A nonprofit wants to understand the fraction of households that have elevated levels of lead in their drinking water. They expect at least 5% of homes will have elevated levels of lead, but not more than about 30%. They randomly sample 800 homes and work with the owners to retrieve water samples, and they compute the fraction of these homes with elevated lead levels. They repeat this 1,000 times and build a distribution of sample proportions.
  1. What is this distribution called?
  2. Would you expect the shape of this distribution to be symmetric, right skewed, or left skewed?

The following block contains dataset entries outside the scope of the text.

/-- An instruction's words, pending in order at an idle decoder, run that instruction: as many steps as it has
transactions give what `exec` gives, on a state that differs in the decoder's contents only (not even there, for an
instruction of one transaction). A polyline's words must end where accumulation does. -/
def Obligations.InstructionStreamRuns : Prop :=
  ∀ (i : Instr) (s : State) (rest : List Transaction),
    i.wellFormed = true → s.fault = false → s.dec.state = .idle → s.pending = encode i ++ rest →
    (i.isPolyline = true → ∀ cmd args, encode i = drawWrites (cmd :: args) → endsPolyline s.cfg args) →
    ∃ d : Decoder, ((encode i).length = 1 → d = s.dec)
      ∧ runSteps (encode i).length s = exec i { s with pending := rest, dec := d }

/-- 40_command_decoder R133, R131: the command word of a multi-argument class is stored and nothing else happens. -/
def Obligations.CommandWordOnlyArmsDecoder : Prop :=
  ∀ (s : State) (w : Word) (rest : List Transaction) (k : DecKind),
    s.fault = false → s.pending = .write 0 .word w :: rest → s.dec.state = .idle → kindOf (opOf w) = some k →
    step s = .next { s with
      pending := rest
      dec := { s.dec with
        state := .accum, kind := k, cmdWord := w, argLen := 0, argExpected := argCount (opOf w) } }

/-- 40_command_decoder R134, and R145, which the spec marks as its inference from it: an argument word that does not
complete the command is stored whatever its value, and nothing else happens. -/
def Obligations.ArgumentWordIsOnlyStored : Prop :=
  ∀ (s : State) (w : Word) (rest : List Transaction),
    s.fault = false → s.pending = .write 0 .word w :: rest → s.dec.state = .accum → s.dec.argLen < 16 →
    s.dec.argLen + 1 ≠ s.dec.argExpected →
    ¬ (s.dec.kind = .line ∧ s.dec.cmdWord.getLsbD 27 = true ∧ isTerminator s.cfg w = true) →
    step s = .next { s with
      pending := rest
      dec := { s.dec with
        argBuf := s.dec.argBuf.setIfInBounds s.dec.argLen w, argLen := s.dec.argLen + 1 } }

/-- 40_command_decoder R135: a terminator ends a polyline early, at any position, and the command draws in the same
transaction. -/
def Obligations.TerminatorEndsPolyline : Prop :=
  ∀ (s : State) (w : Word) (rest : List Transaction),
    s.fault = false → s.pending = .write 0 .word w :: rest → s.dec.wf → s.dec.state = .accum →
    s.dec.kind = .line → s.dec.cmdWord.getLsbD 27 = true → (w = s.cfg.termA ∨ w = s.cfg.termB) →
    ∃ d : Decoder, d.IsCleared .idle ∧
      step s = .next { s with
        pending := rest
        dec := d
        emissions := s.emissions
          ++ polylineWordRecords s s.dec.cmdWord (s.dec.argBuf.toList.take s.dec.argLen ++ [w]) }

/-- In an invariant state that is not fatal, every defined transaction completes: the step answers a next state. -/
def Obligations.DefinedTransactionsComplete : Prop :=
  ∀ (s : State) (t : Transaction) (rest : List Transaction),
    s.Inv → s.fault = false → s.pending = t :: rest → isDefinedAccess t = true → ∃ u, step s = .next u

/-- Every step keeps the invariant. -/
def Obligations.EveryStepKeepsInvariant : Prop := ∀ s t : State, s.Inv → step s = .next t → t.Inv
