-- ==== Sys2Proof/Laws/Step.lean ====
section
/-! SUPPORT. What a step does with its transaction, case by case, and what each class of transaction can change. -/

namespace Sys2Proof.Machine

/-! ## One step, by its transaction -/

theorem step_nil {s : State} (h : s.pending = []) : step s = .next s := by
  unfold step
  rw [h]

theorem step_cons {s : State} {t : Transaction} {rest : List Transaction} (h : s.pending = t :: rest) :
    step s =
      match accept t (s.setPending rest) with
      | .run i s' => exec i s'
      | .hold s' => .next s'
      | .fault f => .fault f
      | .refuse r => .refused r := by
  cases s
  cases h
  rfl

theorem step_fault {s : State} {t : Transaction} {rest : List Transaction} (h : s.pending = t :: rest)
    (hf : s.fault = true) : step s = .refused .afterFatal := by
  rw [step_cons h]
  simp [accept, hf]

theorem step_control {s : State} {w : Word} {rest : List Transaction} (h : s.pending = .write 4 .word w :: rest)
    (hf : s.fault = false) : step s = exec (decodeGp1 w) (s.setPending rest) := by
  rw [step_cons h]
  simp [accept, hf]

theorem step_readData {s : State} {rest : List Transaction} (h : s.pending = .read 0 .word :: rest)
    (hf : s.fault = false) : step s = exec .readData (s.setPending rest) := by
  rw [step_cons h]
  simp [accept, hf]

theorem step_readStatus {s : State} {rest : List Transaction} (h : s.pending = .read 4 .word :: rest)
    (hf : s.fault = false) : step s = exec .readStatus (s.setPending rest) := by
  rw [step_cons h]
  simp [accept, hf]

theorem step_elapse {s : State} {n : Nat} {rest : List Transaction} (h : s.pending = .elapse n :: rest)
    (hf : s.fault = false) : step s = exec (.step n) (s.setPending rest) := by
  rw [step_cons h]
  simp [accept, hf]

theorem step_backend {s : State} {x y : Int} {v : Half} {sm cm : Bool} {rest : List Transaction}
    (h : s.pending = .backend x y v sm cm :: rest) (hf : s.fault = false) :
    step s = exec (.backendWrite x y v sm cm) (s.setPending rest) := by
  rw [step_cons h]
  simp [accept, hf]

/-- A draw-port write goes to the decoder's state machine. -/
theorem step_draw {s : State} {w : Word} {rest : List Transaction} (h : s.pending = .write 0 .word w :: rest)
    (hf : s.fault = false) :
    step s =
      match acceptDraw w (s.setPending rest) with
      | .run i s' => exec i s'
      | .hold s' => .next s'
      | .fault f => .fault f
      | .refuse r => .refused r := by
  rw [step_cons h]
  simp only [accept, State.setPending_fault, hf]
  rfl

theorem step_immediate {s : State} {w : Word} {rest : List Transaction} (h : s.pending = .write 0 .word w :: rest)
    (hf : s.fault = false) (hi : s.dec.state = .idle) (hk : kindOf (opOf w) = none) :
    step s = exec (decodeImmediate w) (s.setPending rest) := by
  rw [step_draw h hf]
  simp [acceptDraw, hi, hk]

theorem step_start {s : State} {w : Word} {rest : List Transaction} {k : DecKind}
    (h : s.pending = .write 0 .word w :: rest) (hf : s.fault = false) (hi : s.dec.state = .idle)
    (hk : kindOf (opOf w) = some k) : step s = .next (startCommand k w (s.setPending rest)) := by
  rw [step_draw h hf]
  simp [acceptDraw, hi, hk]

theorem step_data {s : State} {w : Word} {rest : List Transaction} (h : s.pending = .write 0 .word w :: rest)
    (hf : s.fault = false) (hi : s.dec.state = .transfer) :
    step s = .next (copyDataWord w (s.setPending rest)) := by
  rw [step_draw h hf]
  simp [acceptDraw, hi]

theorem step_argument {s : State} {w : Word} {rest : List Transaction} (h : s.pending = .write 0 .word w :: rest)
    (hf : s.fault = false) (hi : s.dec.state = .accum)
    (hn : (appendArgument s.cfg w s.dec).argLen ≠ (appendArgument s.cfg w s.dec).argExpected) :
    step s = .next ((s.setPending rest).setDec (appendArgument s.cfg w s.dec)) := by
  rw [step_draw h hf]
  simp [acceptDraw, hi, hn]

/-- The word that completes a command runs the command (40_command_decoder R134, R136). -/
theorem step_dispatch {s : State} {w : Word} {rest : List Transaction} {i : Instr}
    (h : s.pending = .write 0 .word w :: rest) (hf : s.fault = false) (hi : s.dec.state = .accum)
    (hn : (appendArgument s.cfg w s.dec).argLen = (appendArgument s.cfg w s.dec).argExpected)
    (hk : kindOf (opOf s.dec.cmdWord) = some s.dec.kind)
    (hd : decodeGp0 s.dec.cmdWord (appendArgument s.cfg w s.dec).arguments = .ok i) :
    step s = exec i ((s.setPending rest).setDec (appendArgument s.cfg w s.dec)) := by
  have hc : (appendArgument s.cfg w s.dec).cmdWord = s.dec.cmdWord := rfl
  have hk' : (appendArgument s.cfg w s.dec).kind = s.dec.kind := rfl
  rw [step_draw h hf]
  simp [acceptDraw, hi, hn, dispatch, hc, hk', hk, hd]

/-! ## Arguments held -/

/-- The argument words after one more has been stored. -/
theorem Decoder.arguments_append (cfg : Config.Params) (w : Word) {d : Decoder} (h : d.argLen < 16) :
    (appendArgument cfg w d).arguments = d.arguments ++ [w] := by
  have hlen : d.argLen < d.argBuf.toList.length := by simpa using h
  simp only [Decoder.arguments, appendArgument, Vector.toList_setIfInBounds]
  rw [List.take_add_one, List.getElem?_set_self hlen, List.take_set_of_le (Nat.le_refl _)]
  rfl

theorem Decoder.arguments_length {d : Decoder} (h : d.argLen ≤ 16) : d.arguments.length = d.argLen := by
  simp [Decoder.arguments, h]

Explain your reasoning.
  3. If the proportions are distributed around 8%, what is the variability of the distribution?
  4. What is the formal name of the value you computed in (c)?
  5. Suppose the researchers’ budget is reduced, and they are only able to collect 250 observations per sample, but they can still collect 1,000 samples. They build a new distribution of sample proportions. How will the variability of this new distribution compare to the variability of the distribution when each sample contained 800 observations?

6. Repeated student samples.

Of all freshman at a large college, 16% made the dean’s list in the current year. As part of a class project, students randomly sample 40 students and check if those students made the list. They repeat this 1,000 times and build a distribution of sample proportions.
  1. What is this distribution called?
  2. Would you expect the shape of this distribution to be symmetric, right skewed, or left skewed? Explain your reasoning.
  3. Calculate the variability of this distribution.
  4. What is the formal name of the value you computed in (c)?
  5. Suppose the students decide to sample again, this time collecting 90 students per sample, and they again collect 1,000 samples. They build a new distribution of sample proportions. How will the variability of this new distribution compare to the variability of the distribution when each sample contained 40 observations?